> Task
All lines of the listing that contain "entry" should be shown in full.
──────────────────────────────
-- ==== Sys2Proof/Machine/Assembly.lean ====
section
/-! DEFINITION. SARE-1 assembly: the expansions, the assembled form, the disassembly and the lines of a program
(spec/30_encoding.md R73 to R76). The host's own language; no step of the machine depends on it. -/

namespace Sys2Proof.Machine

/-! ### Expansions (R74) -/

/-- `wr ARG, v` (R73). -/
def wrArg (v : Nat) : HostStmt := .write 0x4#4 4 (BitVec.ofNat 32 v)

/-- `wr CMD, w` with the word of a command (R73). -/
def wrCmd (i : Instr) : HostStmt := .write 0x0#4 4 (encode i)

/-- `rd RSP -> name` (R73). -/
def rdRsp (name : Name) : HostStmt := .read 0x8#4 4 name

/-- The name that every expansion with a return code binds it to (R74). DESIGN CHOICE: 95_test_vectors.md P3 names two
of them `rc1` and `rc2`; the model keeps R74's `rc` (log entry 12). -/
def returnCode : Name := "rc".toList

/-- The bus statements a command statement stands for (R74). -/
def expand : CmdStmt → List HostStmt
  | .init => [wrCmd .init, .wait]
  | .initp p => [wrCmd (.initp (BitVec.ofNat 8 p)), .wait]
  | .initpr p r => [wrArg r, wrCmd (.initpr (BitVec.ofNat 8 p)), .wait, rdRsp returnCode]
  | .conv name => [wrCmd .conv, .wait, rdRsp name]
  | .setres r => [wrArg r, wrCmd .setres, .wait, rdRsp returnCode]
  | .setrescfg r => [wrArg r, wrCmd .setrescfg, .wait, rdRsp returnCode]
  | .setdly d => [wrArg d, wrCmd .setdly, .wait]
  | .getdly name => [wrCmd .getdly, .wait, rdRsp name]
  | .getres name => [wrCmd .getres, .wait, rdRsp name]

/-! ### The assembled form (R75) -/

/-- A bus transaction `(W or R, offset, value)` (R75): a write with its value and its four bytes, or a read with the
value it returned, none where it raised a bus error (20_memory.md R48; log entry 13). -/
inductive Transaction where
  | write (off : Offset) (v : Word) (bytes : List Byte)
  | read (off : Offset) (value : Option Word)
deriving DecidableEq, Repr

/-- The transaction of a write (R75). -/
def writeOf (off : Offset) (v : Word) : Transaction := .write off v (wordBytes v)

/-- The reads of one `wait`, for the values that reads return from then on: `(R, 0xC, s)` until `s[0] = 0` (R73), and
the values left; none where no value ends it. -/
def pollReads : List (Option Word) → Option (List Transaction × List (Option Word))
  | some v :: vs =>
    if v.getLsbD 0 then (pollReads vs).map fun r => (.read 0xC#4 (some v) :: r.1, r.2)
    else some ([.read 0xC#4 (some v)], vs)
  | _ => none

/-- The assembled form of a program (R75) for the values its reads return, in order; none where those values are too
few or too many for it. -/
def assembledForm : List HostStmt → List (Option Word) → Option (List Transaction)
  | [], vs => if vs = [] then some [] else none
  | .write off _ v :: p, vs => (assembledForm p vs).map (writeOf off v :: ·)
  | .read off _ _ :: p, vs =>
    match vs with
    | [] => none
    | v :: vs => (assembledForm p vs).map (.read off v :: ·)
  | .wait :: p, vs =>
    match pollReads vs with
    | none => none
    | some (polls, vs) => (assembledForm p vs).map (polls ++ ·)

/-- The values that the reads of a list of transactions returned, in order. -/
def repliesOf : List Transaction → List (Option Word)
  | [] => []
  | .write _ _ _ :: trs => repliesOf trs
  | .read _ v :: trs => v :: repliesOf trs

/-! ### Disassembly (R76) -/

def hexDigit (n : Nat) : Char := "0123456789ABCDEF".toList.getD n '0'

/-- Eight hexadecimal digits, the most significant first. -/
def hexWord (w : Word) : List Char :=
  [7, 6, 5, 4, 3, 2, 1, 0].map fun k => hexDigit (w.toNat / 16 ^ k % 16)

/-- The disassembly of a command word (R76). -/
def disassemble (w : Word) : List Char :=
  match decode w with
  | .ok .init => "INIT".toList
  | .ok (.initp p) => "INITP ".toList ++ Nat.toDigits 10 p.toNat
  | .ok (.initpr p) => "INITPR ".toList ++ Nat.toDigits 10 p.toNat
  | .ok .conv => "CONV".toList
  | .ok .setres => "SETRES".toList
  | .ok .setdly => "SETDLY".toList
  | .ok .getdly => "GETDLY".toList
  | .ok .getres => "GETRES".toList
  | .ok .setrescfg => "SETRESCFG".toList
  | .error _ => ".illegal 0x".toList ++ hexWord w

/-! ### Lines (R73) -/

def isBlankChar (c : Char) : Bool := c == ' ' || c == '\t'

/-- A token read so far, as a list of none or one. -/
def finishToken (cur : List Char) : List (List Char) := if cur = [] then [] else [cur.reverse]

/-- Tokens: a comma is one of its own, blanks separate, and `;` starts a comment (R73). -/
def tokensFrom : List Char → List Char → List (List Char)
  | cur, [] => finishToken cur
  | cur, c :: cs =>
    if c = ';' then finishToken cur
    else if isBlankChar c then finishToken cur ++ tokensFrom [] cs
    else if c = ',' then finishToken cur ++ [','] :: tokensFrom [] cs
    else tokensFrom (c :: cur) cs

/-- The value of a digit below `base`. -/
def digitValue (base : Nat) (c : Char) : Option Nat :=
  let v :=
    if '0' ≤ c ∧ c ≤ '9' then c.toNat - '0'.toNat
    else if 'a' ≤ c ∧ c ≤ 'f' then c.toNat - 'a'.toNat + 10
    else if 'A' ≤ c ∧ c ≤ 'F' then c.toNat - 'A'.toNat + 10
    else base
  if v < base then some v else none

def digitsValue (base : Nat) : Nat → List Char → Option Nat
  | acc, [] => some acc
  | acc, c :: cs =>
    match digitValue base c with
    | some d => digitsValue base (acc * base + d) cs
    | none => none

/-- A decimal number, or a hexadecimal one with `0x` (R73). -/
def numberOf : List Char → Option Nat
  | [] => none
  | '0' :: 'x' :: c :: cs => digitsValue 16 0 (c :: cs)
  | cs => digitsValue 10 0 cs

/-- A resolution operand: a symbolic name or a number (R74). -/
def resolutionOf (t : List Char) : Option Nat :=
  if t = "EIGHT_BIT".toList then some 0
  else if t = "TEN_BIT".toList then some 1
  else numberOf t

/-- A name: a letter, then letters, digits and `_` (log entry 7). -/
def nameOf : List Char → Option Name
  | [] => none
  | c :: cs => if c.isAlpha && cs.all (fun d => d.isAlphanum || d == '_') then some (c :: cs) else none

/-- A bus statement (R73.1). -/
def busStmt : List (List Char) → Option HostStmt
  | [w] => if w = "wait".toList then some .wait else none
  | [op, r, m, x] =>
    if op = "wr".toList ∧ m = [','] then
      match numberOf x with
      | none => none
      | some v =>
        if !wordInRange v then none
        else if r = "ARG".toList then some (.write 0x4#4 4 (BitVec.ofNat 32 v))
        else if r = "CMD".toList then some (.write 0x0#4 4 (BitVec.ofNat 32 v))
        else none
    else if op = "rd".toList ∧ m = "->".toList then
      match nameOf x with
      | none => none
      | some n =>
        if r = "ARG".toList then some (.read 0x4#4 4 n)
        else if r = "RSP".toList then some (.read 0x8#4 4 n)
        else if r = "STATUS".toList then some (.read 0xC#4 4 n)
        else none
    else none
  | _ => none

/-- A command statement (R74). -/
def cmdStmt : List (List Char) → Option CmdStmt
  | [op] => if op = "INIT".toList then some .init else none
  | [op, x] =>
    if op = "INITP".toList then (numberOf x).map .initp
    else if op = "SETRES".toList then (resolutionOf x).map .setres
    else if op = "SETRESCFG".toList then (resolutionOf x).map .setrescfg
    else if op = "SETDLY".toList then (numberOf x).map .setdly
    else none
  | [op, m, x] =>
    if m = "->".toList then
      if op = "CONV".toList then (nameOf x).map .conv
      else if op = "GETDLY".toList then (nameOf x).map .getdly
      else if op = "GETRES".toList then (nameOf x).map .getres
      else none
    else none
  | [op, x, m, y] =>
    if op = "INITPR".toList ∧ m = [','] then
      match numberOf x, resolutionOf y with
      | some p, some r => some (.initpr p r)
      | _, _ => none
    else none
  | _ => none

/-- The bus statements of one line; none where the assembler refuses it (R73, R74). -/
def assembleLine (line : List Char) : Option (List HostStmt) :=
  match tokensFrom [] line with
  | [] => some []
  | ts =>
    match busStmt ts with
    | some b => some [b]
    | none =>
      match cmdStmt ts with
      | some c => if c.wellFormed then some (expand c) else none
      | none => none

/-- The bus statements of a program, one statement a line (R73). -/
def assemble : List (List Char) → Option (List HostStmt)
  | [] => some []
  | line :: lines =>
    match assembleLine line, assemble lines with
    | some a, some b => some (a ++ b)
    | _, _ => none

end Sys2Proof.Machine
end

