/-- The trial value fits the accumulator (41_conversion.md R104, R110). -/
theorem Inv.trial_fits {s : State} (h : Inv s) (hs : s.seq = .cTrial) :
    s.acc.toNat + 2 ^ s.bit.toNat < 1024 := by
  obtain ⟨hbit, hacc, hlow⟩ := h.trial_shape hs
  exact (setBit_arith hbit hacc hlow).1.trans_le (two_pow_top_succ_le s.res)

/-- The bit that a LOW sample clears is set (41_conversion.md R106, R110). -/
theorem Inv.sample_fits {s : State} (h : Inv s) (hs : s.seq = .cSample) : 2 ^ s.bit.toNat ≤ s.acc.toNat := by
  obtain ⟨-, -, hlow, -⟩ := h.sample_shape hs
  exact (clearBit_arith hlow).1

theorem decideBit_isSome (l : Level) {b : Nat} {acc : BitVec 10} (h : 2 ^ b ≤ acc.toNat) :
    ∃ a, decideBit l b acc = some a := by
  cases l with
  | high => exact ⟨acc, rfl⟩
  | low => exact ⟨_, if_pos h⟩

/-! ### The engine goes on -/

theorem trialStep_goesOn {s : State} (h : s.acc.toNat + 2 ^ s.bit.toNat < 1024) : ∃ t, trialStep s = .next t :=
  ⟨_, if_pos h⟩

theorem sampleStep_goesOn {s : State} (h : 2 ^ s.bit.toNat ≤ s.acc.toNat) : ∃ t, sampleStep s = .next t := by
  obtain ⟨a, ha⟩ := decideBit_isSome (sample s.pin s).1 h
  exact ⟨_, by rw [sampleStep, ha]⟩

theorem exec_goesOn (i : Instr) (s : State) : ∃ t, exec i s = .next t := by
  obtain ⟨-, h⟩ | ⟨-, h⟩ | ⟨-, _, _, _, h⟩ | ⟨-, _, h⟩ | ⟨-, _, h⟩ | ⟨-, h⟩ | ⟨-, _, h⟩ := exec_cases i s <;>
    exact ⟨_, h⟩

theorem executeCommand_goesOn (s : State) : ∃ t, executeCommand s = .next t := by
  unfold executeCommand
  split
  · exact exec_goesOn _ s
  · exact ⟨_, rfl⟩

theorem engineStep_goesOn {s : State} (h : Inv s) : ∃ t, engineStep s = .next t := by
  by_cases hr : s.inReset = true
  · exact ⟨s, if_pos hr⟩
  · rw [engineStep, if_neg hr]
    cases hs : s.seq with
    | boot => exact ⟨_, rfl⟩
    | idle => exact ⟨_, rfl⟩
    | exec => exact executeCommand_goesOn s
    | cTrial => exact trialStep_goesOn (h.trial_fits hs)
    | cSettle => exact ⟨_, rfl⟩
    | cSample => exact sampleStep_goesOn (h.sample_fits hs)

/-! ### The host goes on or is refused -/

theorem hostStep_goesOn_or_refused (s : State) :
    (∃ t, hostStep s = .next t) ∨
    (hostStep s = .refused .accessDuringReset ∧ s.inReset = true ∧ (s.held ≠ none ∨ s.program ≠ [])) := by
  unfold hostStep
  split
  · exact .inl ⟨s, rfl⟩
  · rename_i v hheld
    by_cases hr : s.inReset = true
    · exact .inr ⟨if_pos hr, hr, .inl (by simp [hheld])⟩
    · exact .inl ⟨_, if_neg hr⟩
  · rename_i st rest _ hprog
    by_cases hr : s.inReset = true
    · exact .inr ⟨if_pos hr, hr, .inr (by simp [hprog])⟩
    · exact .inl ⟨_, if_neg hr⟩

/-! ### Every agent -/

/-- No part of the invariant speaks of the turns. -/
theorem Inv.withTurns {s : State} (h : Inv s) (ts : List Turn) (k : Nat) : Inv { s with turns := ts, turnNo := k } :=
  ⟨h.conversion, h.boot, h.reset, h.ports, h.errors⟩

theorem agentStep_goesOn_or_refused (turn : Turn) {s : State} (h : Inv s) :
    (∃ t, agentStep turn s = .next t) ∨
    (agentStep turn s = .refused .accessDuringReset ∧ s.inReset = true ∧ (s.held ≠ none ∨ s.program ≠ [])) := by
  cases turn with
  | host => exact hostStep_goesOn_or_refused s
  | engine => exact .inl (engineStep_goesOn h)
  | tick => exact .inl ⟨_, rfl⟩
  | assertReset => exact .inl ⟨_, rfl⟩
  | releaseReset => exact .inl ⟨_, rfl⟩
──────────────────────────────
> Answer section
of them `rc1` and `rc2`; the model keeps R74's `rc` (log entry 12). -/
value it returned, none where it raised a bus error (20_memory.md R48; log entry 13). -/
/-- A name: a letter, then letters, digits and `_` (log entry 7). -/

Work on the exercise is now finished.